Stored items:
******************************

/-- Settles O6: each of the causes contradicts a fact about well-formed configurations. -/
theorem illFormedConfigurationIsRefused : Obligations.IllFormedConfigurationIsRefused := by
  intro s hbad
  refine step_of_not_wf (Bool.eq_false_iff.2 fun hwf => ?_)
  rcases hbad with hpow | hlow | hhigh | hcodes | hdepth | hfixed
  · obtain ⟨k, -, -, hN⟩ := capacity_cases hwf
    exact hpow k hN
  · exact absurd (capacity_ge hwf) (by omega)
  · exact absurd (capacity_le hwf) (by omega)
  · exact codes_differ hwf hcodes
  · exact absurd (receiver_depth_pos hwf) (by omega)
  · simp [fixedValues_of_wf hwf] at hfixed

end Sys2Proof.Machine
end

/-! The family of spec/10_state.md: what an operation does to the ring, the range of the indices, the storage,
the modes of the interface, and the invariants of every run. -/

section

namespace Sys2Proof.Machine

variable {s t : State} {i : Instr}

/-! ### What an operation does to the ring -/

/-- `t` holds the same ring as `s`: everything that the range, storage and ring invariants speak of. -/
structure State.SameRing (s t : State) : Prop where
  cfg : t.cfg = s.cfg := by simp
  buf : t.buf = s.buf := by simp
  head : t.head = s.head := by simp
  tail : t.tail = s.tail := by simp
  lastError : t.lastError = s.lastError := by simp
  cphase : t.cphase = s.cphase := by simp
  accepted : t.obs.accepted = s.obs.accepted := by simp
  delivered : t.obs.delivered = s.obs.delivered := by simp
  dropped : t.obs.dropped = s.obs.dropped := by simp

/-- Everything an operation that answers a next state can do to the ring. -/
inductive RingStep (s : State) : Instr → State → Prop
  /-- RESET (R185) -/
  | powerOn : RingStep s .reset s.powerOn
  /-- ISR_RXC on a full ring (R105) -/
  | drop (full : s.isFull = true) :
      RingStep s .isrRxc (s.enterInterrupt.afterDataRead.raiseOverflow s.rxData).returnInterrupt
  /-- ISR_RXC with a free slot (R106) -/
  | store (free : s.isFull = false) (slot : s.candidateHead.toNat < s.cfg.N) :
      RingStep s .isrRxc ((s.enterInterrupt.afterDataRead.setSlot s.candidateHead.toNat s.rxData).publishHead
        s.candidateHead s.rxData).returnInterrupt
  /-- GB_CHECK on a non-empty ring (R116) -/
  | check (phase : s.cphase = .idle) (nonempty : s.isEmpty = false) :
      RingStep s .gbCheck (s.setPhase .nonempty)
  /-- GB_ADVANCE (R117) -/
  | advance (phase : s.cphase = .nonempty) : RingStep s .gbAdvance (s.advanceTail.setPhase .advanced)
  /-- GB_READ (R118) -/
  | read (phase : s.cphase = .advanced) :
      RingStep s .gbRead (((s.setPhase .idle).deliver (s.buf.read s.tail.toNat)).handBack
        (.getByte (s.buf.read s.tail.toNat)))
  /-- every other operation, and GB_CHECK on an empty ring -/
  | same {i : Instr} {t : State} (ring : s.SameRing t) : RingStep s i t

theorem exec_ringStep (h : exec i s = .next t) : RingStep s i t := by
  cases i with
  | reset => obtain rfl := exec_reset_next.1 h; exact .powerOn
  | isrRxc =>
    obtain ⟨-, ⟨hfull, rfl⟩ | ⟨hfree, hslot, rfl⟩⟩ := exec_isrRxc_next.1 h
    · exact .drop hfull
    · exact .store hfree hslot
  | gbCheck =>
    obtain ⟨-, hp, ⟨-, rfl⟩ | ⟨hne, rfl⟩⟩ := exec_gbCheck_next.1 h
    · exact .same {}
    · exact .check hp hne
  | gbAdvance => obtain ⟨hp, rfl⟩ := exec_gbAdvance_next.1 h; exact .advance hp
  | gbRead => obtain ⟨hp, -, rfl⟩ := exec_gbRead_next.1 h; exact .read hp
  | getError => obtain ⟨-, rfl⟩ := exec_getError_next.1 h; exact .same {}
  | initRxIrq => obtain ⟨-, -, rfl⟩ := exec_initRxIrq_next.1 h; exact .same {}
  | initTxOnly => obtain ⟨-, -, rfl⟩ := exec_initTxOnly_next.1 h; exact .same {}
  | initRxPolled => obtain ⟨-, -, rfl⟩ := exec_initRxPolled_next.1 h; exact .same {}
  | initTxrxPolled => obtain ⟨-, -, rfl⟩ := exec_initTxrxPolled_next.1 h; exact .same {}
  | rxArrive b =>
    obtain ⟨-, rfl⟩ | ⟨-, -, rfl⟩ | ⟨-, -, rfl⟩ := exec_rxArrive_next.1 h <;> exact .same {}
  | isrTxc => obtain rfl := exec_isrTxc_next.1 h; exact .same {}
  | sendByte b =>
    obtain ⟨-, ⟨-, rfl⟩ | ⟨-, rfl⟩⟩ := exec_sendByte_next.1 h <;> exact .same {}
  | txDrain => obtain ⟨-, rfl⟩ | ⟨-, rfl⟩ := exec_txDrain_next.1 h <;> exact .same {}

/-! ### Which operation a step runs -/

/-- With a call waiting, the fetch finds a word of another agent or the call itself. -/
theorem step_exec (h : step s = .next t) :
    t = s ∨ ∃ i ws, (s.held = none ∨ agentOf i ≠ .consumer ∨ ∃ b, i = .sendByte b) ∧
      exec i { s with sched := ws } = .next t := by
  rcases step_next h with ⟨-, rfl⟩ | ⟨i, s', hf, he⟩
  · exact .inl rfl
  · rcases (fetch_run hf).2 with ⟨hh, -, ws, -, -, rfl⟩ | ⟨b, -, hi, rfl⟩ |
      ⟨-, ha, pre, -, post, -, -, rfl⟩
    · exact .inr ⟨i, ws, .inl hh, he⟩
    · exact .inr ⟨i, s'.sched, .inr (.inr ⟨b, hi⟩), he⟩
    · exact .inr ⟨i, pre ++ post, .inr (.inl ha), he⟩

/-- A step faults only where the operation it runs does. -/
theorem step_fault {f : Fault} (h : step s = .fault f) :
    ∃ i ws, exec i { s with sched := ws } = .fault f := by
  unfold step at h
  split at h
  · cases h
  · cases h
  · next i s' hf =>
    rcases (fetch_run hf).2 with ⟨-, -, ws, -, -, rfl⟩ | ⟨-, -, -, rfl⟩ |
      ⟨-, -, pre, -, post, -, -, rfl⟩
    · exact ⟨i, ws, h⟩
    · exact ⟨i, s'.sched, h⟩
    · exact ⟨i, pre ++ post, h⟩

******************************

**Exercise prompt:** Of all the lines in the data, count those that contain "storage" and give that figure with nothing else.

**Exercise result:** 2